Segment Start: DATA FOR THIS EXERCISE

-- ==== Sys2Proof/Machine/Journal.lean ====
section
/-!
DEFINITION. The map journal (R325, R326), wear and retirement (R332 to R334, R337), log chains (R320) and the
commit of merges (R323, R324).
-/

namespace Sys2Proof.Machine

/-! ### Sectors and log entries (R318, R320, R324) -/

/-- A sector that reads as zeros. -/
def zeroSector : Sector := { data := [] }

/-- A log entry over what the sector held: a trim entry leaves zeros, and a bad mark stays until a WRITE supplies
the content (R320, R324). -/
def LogEntry.over (e : LogEntry) (old : Sector) : Sector :=
  match e.data with
  | some d => d
  | none => { zeroSector with bad := old.bad }

/-- A sector after log entries, oldest first. -/
def newest (es : List LogEntry) (sec : Nat) (old : Sector) : Sector :=
  (es.filter (fun e => e.sector == sec)).foldl (fun x e => e.over x) old

/-- The entries of a chain of log blocks. -/
def chainEntries (c : List LogBlock) : List LogEntry := (c.map (fun b => b.entries)).flatten

/-- The log entries of staged sectors. -/
def entriesOf (es : List Staged) : List LogEntry := es.map (fun e => { sector := e.sector, data := e.data })

/-- The newest content of a sector on the media (R318, R323). -/
def LBlock.onMedia (l : LBlock) (sec : Nat) : Sector :=
  newest (chainEntries (l.frozen ++ l.chain)) sec (lookupD l.content sec zeroSector)

/-- The newest content of sector `sec` of a logical block, staged content last (R68). -/
def State.sectorOf (s : State) (lb sec : Nat) : Sector :=
  newest (entriesOf (s.media.staging.filter (fun e => e.lb == lb))) sec ((s.lblock lb).onMedia sec)

/-- The content of a superblock after log entries are folded in (R322, R324). -/
def foldContent (content : List (Nat × Sector)) (es : List LogEntry) : List (Nat × Sector) :=
  es.foldl (fun c e =>
    let x := e.over (lookupD c e.sector zeroSector)
    if x = zeroSector then assocDrop c e.sector else assocSet c e.sector x) content

/-! ### Records (R325) -/

/-- new_loc and old_loc: the die set and the block number; zero where a record names none (log 63). -/
def locWord (l : Option SbLoc) : Nat :=
  match l with
  | some x => x.dieSet.val * 2 ^ 24 + x.block.val
  | none => 0

/-- A journal record as its 64 bytes (R325). -/
def JRec.bytes (r : JRec) : List Byte :=
  let body :=
    leBytes 8 r.jseq ++ leBytes 1 r.type ++ leBytes 3 0 ++ leBytes 4 r.lblock ++ leBytes 8 r.newSeq ++
    leBytes 8 r.oldSeq ++ leBytes 4 (locWord r.newLocs.head?) ++ leBytes 4 (locWord r.oldLoc) ++ leBytes 20 0
  body ++ leBytes 4 (crc32c body)

/-- lblock of a record that concerns none. -/
def noLblock : Nat := 0xFFFFFFFF

/-- Keeps a record for the journal: records are programmed in ascending jseq, so that one behind a reserved number
waits (R325, R326). -/
def State.queueRec (s : State) (r : JRec) : State :=
  { s with media := { s.media with waiting := s.media.waiting ++ [r] } }

/-- Forms a record with the next jseq. -/
def State.jrec (s : State) (type lb new old : Nat) (newLocs : List SbLoc) (oldLoc : Option SbLoc) : State :=
  let j := s.newJseq
  j.2.queueRec { jseq := j.1, type := type, lblock := lb, newSeq := new, oldSeq := old
                 newLocs := newLocs, oldLoc := oldLoc }

/-- The flash channel group of a superblock, as a Dailies block (R424). -/
def groupBlock (loc : SbLoc) : Nat := 80 + loc.dieSet.val / 16

/-- A write of the map store, by the fold engine (35) or the steward (36): an armed flip-mask takes it
(R367; log 29). The entry that it spoils is rebuilt by MAP_ENTRY_REBUILD. -/
def State.mapWrite (s : State) (req : Nat) : State :=
  let f := s.flip 81
  if f.armed && f.req.toNat == req then s.setFlip 81 { f with armed := false } else s

/-- Superblocks are released by the record with a jseq (R326). -/
def State.release_ (s : State) (locs : List SbLoc) (jseq : Nat) : State :=
  locs.foldl (fun s l => s.setSb { s.sblock l with role := .released, freed := jseq + 1 }) s

/-- folded_through of a merge: the highest block sequence number of the log blocks that it folds (R324). -/
def LBlock.folds (l : LBlock) (frozen : List LogBlock) : Nat :=
  (frozen.map (fun b => b.seq)).foldl Nat.max l.foldedThrough

/-- The COMMIT record of a merge is programmed: readers see the new copy, and the old one and the frozen log
blocks are released (R323, R324, R326). -/
def State.finishMerge (s : State) (l : LBlock) (m : Merge) : State :=
  let s := s.release_ (l.mapped ++ m.frozen.map (fun b => b.loc)) m.jseq
  let s := m.locs.foldl (fun s p => s.setSb { s.sblock p with role := .mapped }) s
  let s := s.setLb { l with
    mapped := m.locs, seq := m.seq, merge := none, foldedThrough := l.folds m.frozen
    content := foldContent l.content (chainEntries m.frozen) }
  m.locs.foldl (fun s p =>
    (s.count (groupBlock p) (6 + m.kind) 1).count (groupBlock p) 2 (sectorPages (s.sblock p).oneBit)) s

/-- What the map store takes from a record when it is programmed: the COMMIT of a closed copy. -/
def State.takeEffect (s : State) (r : JRec) : State :=
  match s.media.lblocks.find? (fun l => l.merge.any (fun m => m.closed && m.jseq == r.jseq)) with
  | some l =>
    match l.merge with
    | some m => s.finishMerge l m
    | none => s
  | none => s

/-- Programs a record. -/
def State.program (s : State) (r : JRec) : State :=
  let s := if r.type = 6 ∨ r.type = 7 then s else s.mapWrite (if r.type = 3 ∨ r.type = 4 then 36 else 35)
  let s : State := { s with media := { s.media with
    journal := s.media.journal ++ [r], nextProg := r.jseq + 1
    waiting := s.media.waiting.filter (fun x => x.jseq != r.jseq) } }
  (s.count 98 2 1).takeEffect r

/-- Programs at most `fuel` waiting records, up to the first number that is reserved and not yet used. -/
def State.programNext (fuel : Nat) (s : State) : State :=
  match fuel with
  | 0 => s
  | fuel + 1 =>
    match s.media.waiting.find? (fun r => r.jseq == s.media.nextProg) with
    | some r => State.programNext fuel (s.program r)
    | none => s

/-- Programs the records whose turn has come. -/
def State.sync (s : State) : State := State.programNext s.media.waiting.length s

/-- A merge that cannot commit gives its reserved number to a COMMIT that names the old copy again, so that no gap
remains (R325; log 63); its frozen log blocks still count, and its own superblocks are released. -/
def State.abandonMerge (s : State) (l : LBlock) : State :=
  match l.merge with
  | none => s
  | some m =>
    let s := s.setLb { l with chain := m.frozen ++ l.chain, merge := none }
    let s := s.release_ m.locs m.jseq
    ({ s with media := { s.media with waiting := s.media.waiting.filter (fun x => x.jseq != m.jseq) } }).queueRec
      { jseq := m.jseq, type := 1, lblock := s.lbPlace l.num, newSeq := l.seq, oldSeq := l.seq
        newLocs := l.mapped, oldLoc := l.mapped.head? }

/-! ### Wear (R332 to R334, R337) -/

/-- The wear state of a spare consumption (R337). -/
def wearOf (retired spare : Nat) : Nat :=
  if 100 * spare ≤ retired * 100 then 3 else if 97 * spare ≤ retired * 100 then 2
  else if 90 * spare ≤ retired * 100 then 1 else 0

/-- Follows spare consumption to a later wear state (R337). -/
def State.wearOn (s : State) : State :=
  let w := wearOf s.media.retired s.media.spareInitial
  if w ≤ s.media.wearState then s
  else
    let old := s.media.wearState
    let s := { s with media := { s.media with wearState := w } }
    let s := if old < 1 ∧ 1 ≤ w then s.mediaEvent 1 else s
    let s := if old < 2 ∧ 2 ≤ w then s.mediaEvent 2 else s
    s.raise 0

/-- The least-worn erased four-bit superblock of a die set, of lowest number among equals. -/
def State.leastWorn (s : State) (d : Fin 144) : Option SbLoc :=
  let fresh := ((List.range (s.media.sblocks.length + 1)).map
    (fun i => (⟨d, Fin.ofNat 14153 (212 + i)⟩ : SbLoc))).find? (fun l => (s.sblock? l).isNone)
  let used := (s.media.sblocks.map (fun b => b.loc)).filter (fun l => l.dieSet == d)
  ((fresh.toList ++ used).filter (fun l => (s.sblock l).role == .free && !(s.sblock l).oneBit)).foldl
    (fun best l =>
      match best with
      | none => some l
      | some x =>
        let a := (s.sblock l).wear
        let b := (s.sblock x).wear
        if a < b ∨ (a = b ∧ sbNumber l < sbNumber x) then some l else best) none

/-- The one-bit role of a superblock moves to a four-bit one of the same die set (R333, R334). -/
def State.giveRole (s : State) (b : SBlock) : State :=
  match s.leastWorn b.loc.dieSet with
  | none => s
  | some x => s.setSb { s.sblock x with oneBit := true, duty := b.duty }

/-- Retires a superblock (R332, R333). What it has held stays there until an erase succeeds (R331). -/
def State.retireSb (s : State) (loc : SbLoc) : State :=
  let b := s.sblock loc
  let s := s.jrec 4 noLblock 0 b.seq [] (some loc)
  let s := s.setSb { b with role := .retired }
  let s := if b.oneBit then s.giveRole b else s
  ({ s with media := { s.media with retired := s.media.retired + 1 } }).wearOn

/-- Average wear of the die set of a superblock. -/
def State.setWear (s : State) (loc : SbLoc) : Nat :=
  ((s.media.sblocks.filter (fun b => b.loc.dieSet == loc.dieSet)).map (fun b => b.wear)).sum / 14153

/-- An erased superblock with the wear of the erase (R332). -/
def SBlock.erase (b : SBlock) : SBlock :=
  { loc := b.loc, oneBit := b.oneBit, role := .free, duty := b.duty, wear := b.wear + (if b.oneBit then 1 else 10) }

/-- Erases a superblock (R332, R334): at 30,000 wear units, or after a failed program, it retires; a one-bit one
more than 1,000 units above its die set's average gives its role away. -/
def State.eraseSb (s : State) (loc : SbLoc) : State :=
  let old := s.sblock loc
  let b := old.erase
  let s := (s.setSb b).count (groupBlock loc) 3 1
  let s := { s with media := { s.media with wearTotal := s.media.wearTotal + (b.wear - old.wear) } }
  if old.failing ∨ 30000 ≤ b.wear then s.retireSb loc
  else if b.oneBit ∧ s.setWear loc + 1000 < b.wear ∧ (s.leastWorn loc.dieSet).isSome then
    (s.giveRole b).setSb { b with oneBit := false, duty := .spare }
  else s

/-! ### Log chains (R320) -/

/-- Log blocks that `k` more entries of a logical block need. -/
def LBlock.logsFor (l : LBlock) (k : Nat) : Nat :=
  ceilDiv ((chainEntries l.chain).length + k) logEntries - l.chain.length

/-- Log blocks in use, with those that the staged entries and `k` more of logical block `lb` will need. -/
def State.logsWith (s : State) (lb k : Nat) : Nat :=
  let lbs := (lb :: s.media.staging.map (fun e => e.lb)).dedup
  s.logsUsed + (lbs.map (fun x =>
    (s.lblock x).logsFor ((s.media.staging.filter (fun e => e.lb == x)).length + (if x = lb then k else 0)))).sum

/-- Whether the chain of a logical block has room for `k` more entries than are staged for it (R320, R323). -/
def State.chainRoom (s : State) (lb k : Nat) : Bool :=
  decide ((chainEntries (s.lblock lb).chain).length +
    (s.media.staging.filter (fun e => e.lb == lb)).length + k ≤ 4 * logEntries)

/-- Whether the log takes one more entry of a logical block: its chain has room, and so have the 4,096 log
blocks (R314, R320). -/
def State.logRoom (s : State) (lb : Nat) : Bool := s.chainRoom lb 1 && decide (s.logsWith lb 1 ≤ 4096)

/-- Whether staging takes one more sector for a logical block (R319, R320). -/
def State.stageRoom (s : State) (lb : Nat) : Bool := decide (s.stagedSectors < 8192) && s.logRoom lb

/-- Whether a logical block has no log block with room (R320). -/
def LBlock.logFull (l : LBlock) : Bool :=
  match l.chain.getLast? with
  | some b => decide (logEntries ≤ b.entries.length)
  | none => true

/-- Appends a further log block to the chain of a logical block, with its LOG_OPEN record (R320, R325). -/
def State.openLog (s : State) (lb : Nat) (loc : SbLoc) : State :=
  let o := s.openSb loc .log .log lb none
  let l := o.2.lblock lb
  (o.2.setLb { l with chain := l.chain ++ [{ loc := loc, seq := o.1 }] }).jrec 2 (s.lbPlace lb) o.1 0 [loc] none

/-- Programs entries into the last log block of a logical block, as many as it has room for; a full one is
closed. -/
def State.appendLog (s : State) (lb : Nat) (es : List LogEntry) : State :=
  let l := s.lblock lb
  match l.chain.getLast? with
  | none => s
  | some b =>
    let now := es.take (logEntries - b.entries.length)
    let s := s.later
    let s := s.setLb { l with
      chain := l.chain.dropLast ++ [{ b with entries := b.entries ++ now }]
      lastAt := s.clock }
    let s := if logEntries ≤ b.entries.length + now.length then s.setSb { s.sblock b.loc with closed := true } else s
    s.count (groupBlock b.loc) 2 (ceilDiv now.length 4)

/-- Programs the first staged entries of a logical block into its last log block, or into a new one at `loc` when
there is none with room. -/
def State.programLog (s : State) (lb : Nat) (loc : SbLoc) : State :=
  let mine := s.media.staging.filter (fun e => e.lb == lb)
  let s := if (s.lblock lb).logFull then s.openLog lb loc else s
  let room := logEntries - (((s.lblock lb).chain.getLast?).map (fun b => b.entries.length)).getD 0
  let rest := s.media.staging.filter (fun e => e.lb != lb)
  let s := s.appendLog lb (entriesOf mine)
  { s with media := { s.media with staging := rest ++ mine.drop room } }

end Sys2Proof.Machine
end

Segment End: DATA FOR THIS EXERCISE

WHAT YOU SHOULD DO
Restate, please, word for word the span of records running from the first line to the line bearing "def chainEntries (c", both included, and nothing outside it.

TASK ANSWER
-- ==== Sys2Proof/Machine/Journal.lean ====
section
/-!
DEFINITION. The map journal (R325, R326), wear and retirement (R332 to R334, R337), log chains (R320) and the
commit of merges (R323, R324).
-/

namespace Sys2Proof.Machine

/-! ### Sectors and log entries (R318, R320, R324) -/

/-- A sector that reads as zeros. -/
def zeroSector : Sector := { data := [] }

/-- A log entry over what the sector held: a trim entry leaves zeros, and a bad mark stays until a WRITE supplies
the content (R320, R324). -/
def LogEntry.over (e : LogEntry) (old : Sector) : Sector :=
  match e.data with
  | some d => d
  | none => { zeroSector with bad := old.bad }

/-- A sector after log entries, oldest first. -/
def newest (es : List LogEntry) (sec : Nat) (old : Sector) : Sector :=
  (es.filter (fun e => e.sector == sec)).foldl (fun x e => e.over x) old

/-- The entries of a chain of log blocks. -/
def chainEntries (c : List LogBlock) : List LogEntry := (c.map (fun b => b.entries)).flatten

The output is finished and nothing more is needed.